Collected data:
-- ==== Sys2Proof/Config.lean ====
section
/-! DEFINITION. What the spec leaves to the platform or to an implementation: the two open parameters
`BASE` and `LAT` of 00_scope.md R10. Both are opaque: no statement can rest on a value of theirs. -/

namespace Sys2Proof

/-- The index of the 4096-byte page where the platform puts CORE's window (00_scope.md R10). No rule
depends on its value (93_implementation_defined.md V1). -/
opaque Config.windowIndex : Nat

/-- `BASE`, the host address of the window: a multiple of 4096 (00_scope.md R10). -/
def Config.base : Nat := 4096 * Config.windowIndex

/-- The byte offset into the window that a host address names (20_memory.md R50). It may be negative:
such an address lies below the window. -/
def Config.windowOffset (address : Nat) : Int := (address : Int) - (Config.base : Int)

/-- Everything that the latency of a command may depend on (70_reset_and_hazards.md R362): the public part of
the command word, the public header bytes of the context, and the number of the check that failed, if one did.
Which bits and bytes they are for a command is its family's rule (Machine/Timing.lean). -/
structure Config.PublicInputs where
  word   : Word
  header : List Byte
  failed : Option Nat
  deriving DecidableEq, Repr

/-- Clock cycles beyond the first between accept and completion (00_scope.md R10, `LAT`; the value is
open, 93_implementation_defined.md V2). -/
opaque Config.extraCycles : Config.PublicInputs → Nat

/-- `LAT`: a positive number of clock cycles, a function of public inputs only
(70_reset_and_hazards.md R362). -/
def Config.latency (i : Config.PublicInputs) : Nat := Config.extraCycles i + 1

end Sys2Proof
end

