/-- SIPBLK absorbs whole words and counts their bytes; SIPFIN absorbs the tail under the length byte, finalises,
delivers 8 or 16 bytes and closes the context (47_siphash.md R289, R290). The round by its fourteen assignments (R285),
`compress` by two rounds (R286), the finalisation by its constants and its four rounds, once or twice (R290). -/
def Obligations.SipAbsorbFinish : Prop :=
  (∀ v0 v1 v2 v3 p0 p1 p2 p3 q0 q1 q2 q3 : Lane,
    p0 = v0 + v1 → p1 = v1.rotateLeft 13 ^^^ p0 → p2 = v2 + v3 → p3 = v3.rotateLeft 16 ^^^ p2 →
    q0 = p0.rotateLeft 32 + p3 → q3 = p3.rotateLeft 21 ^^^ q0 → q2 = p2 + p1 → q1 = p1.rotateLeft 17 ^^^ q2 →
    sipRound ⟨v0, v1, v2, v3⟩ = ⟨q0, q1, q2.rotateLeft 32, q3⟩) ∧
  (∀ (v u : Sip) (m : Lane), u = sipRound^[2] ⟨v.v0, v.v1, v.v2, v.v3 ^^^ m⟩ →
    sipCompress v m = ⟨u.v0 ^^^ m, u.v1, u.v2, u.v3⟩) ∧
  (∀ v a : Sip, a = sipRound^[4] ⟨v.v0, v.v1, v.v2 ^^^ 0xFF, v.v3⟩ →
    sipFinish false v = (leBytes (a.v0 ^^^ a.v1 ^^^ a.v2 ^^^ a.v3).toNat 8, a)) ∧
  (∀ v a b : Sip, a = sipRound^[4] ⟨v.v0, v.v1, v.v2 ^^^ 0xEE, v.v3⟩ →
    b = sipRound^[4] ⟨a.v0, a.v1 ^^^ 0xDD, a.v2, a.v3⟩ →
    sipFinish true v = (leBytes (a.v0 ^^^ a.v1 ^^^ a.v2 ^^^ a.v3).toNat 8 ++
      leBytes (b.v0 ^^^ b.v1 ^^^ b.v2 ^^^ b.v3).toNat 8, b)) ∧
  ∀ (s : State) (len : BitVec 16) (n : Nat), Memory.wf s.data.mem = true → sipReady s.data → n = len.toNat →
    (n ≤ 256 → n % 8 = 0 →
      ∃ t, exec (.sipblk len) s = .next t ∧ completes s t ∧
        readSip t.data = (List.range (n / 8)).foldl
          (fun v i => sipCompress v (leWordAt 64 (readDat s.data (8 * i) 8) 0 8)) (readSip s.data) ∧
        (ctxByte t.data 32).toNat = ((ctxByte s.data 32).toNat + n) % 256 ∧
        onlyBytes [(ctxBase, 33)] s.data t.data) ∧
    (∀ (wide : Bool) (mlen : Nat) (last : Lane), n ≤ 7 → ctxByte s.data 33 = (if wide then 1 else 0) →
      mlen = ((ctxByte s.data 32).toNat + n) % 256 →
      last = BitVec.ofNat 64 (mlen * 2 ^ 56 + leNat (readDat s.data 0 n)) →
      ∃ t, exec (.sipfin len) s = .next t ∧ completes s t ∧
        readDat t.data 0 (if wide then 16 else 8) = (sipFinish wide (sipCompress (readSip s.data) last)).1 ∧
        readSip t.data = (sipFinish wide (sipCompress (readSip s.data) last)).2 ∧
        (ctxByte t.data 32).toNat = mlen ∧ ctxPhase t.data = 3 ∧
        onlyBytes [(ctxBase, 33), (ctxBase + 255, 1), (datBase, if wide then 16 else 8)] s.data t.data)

WHAT IS EXPECTED> Restate the data word for word. Begin at its first line, end at the line that contains "namespace Sys2Proof", and include both.

WRITTEN REPLY>
-- ==== Sys2Proof/Config.lean ====
section
/-! DEFINITION. What the spec leaves to the platform or to an implementation: the two open parameters
`BASE` and `LAT` of 00_scope.md R10. Both are opaque: no statement can rest on a value of theirs. -/

namespace Sys2Proof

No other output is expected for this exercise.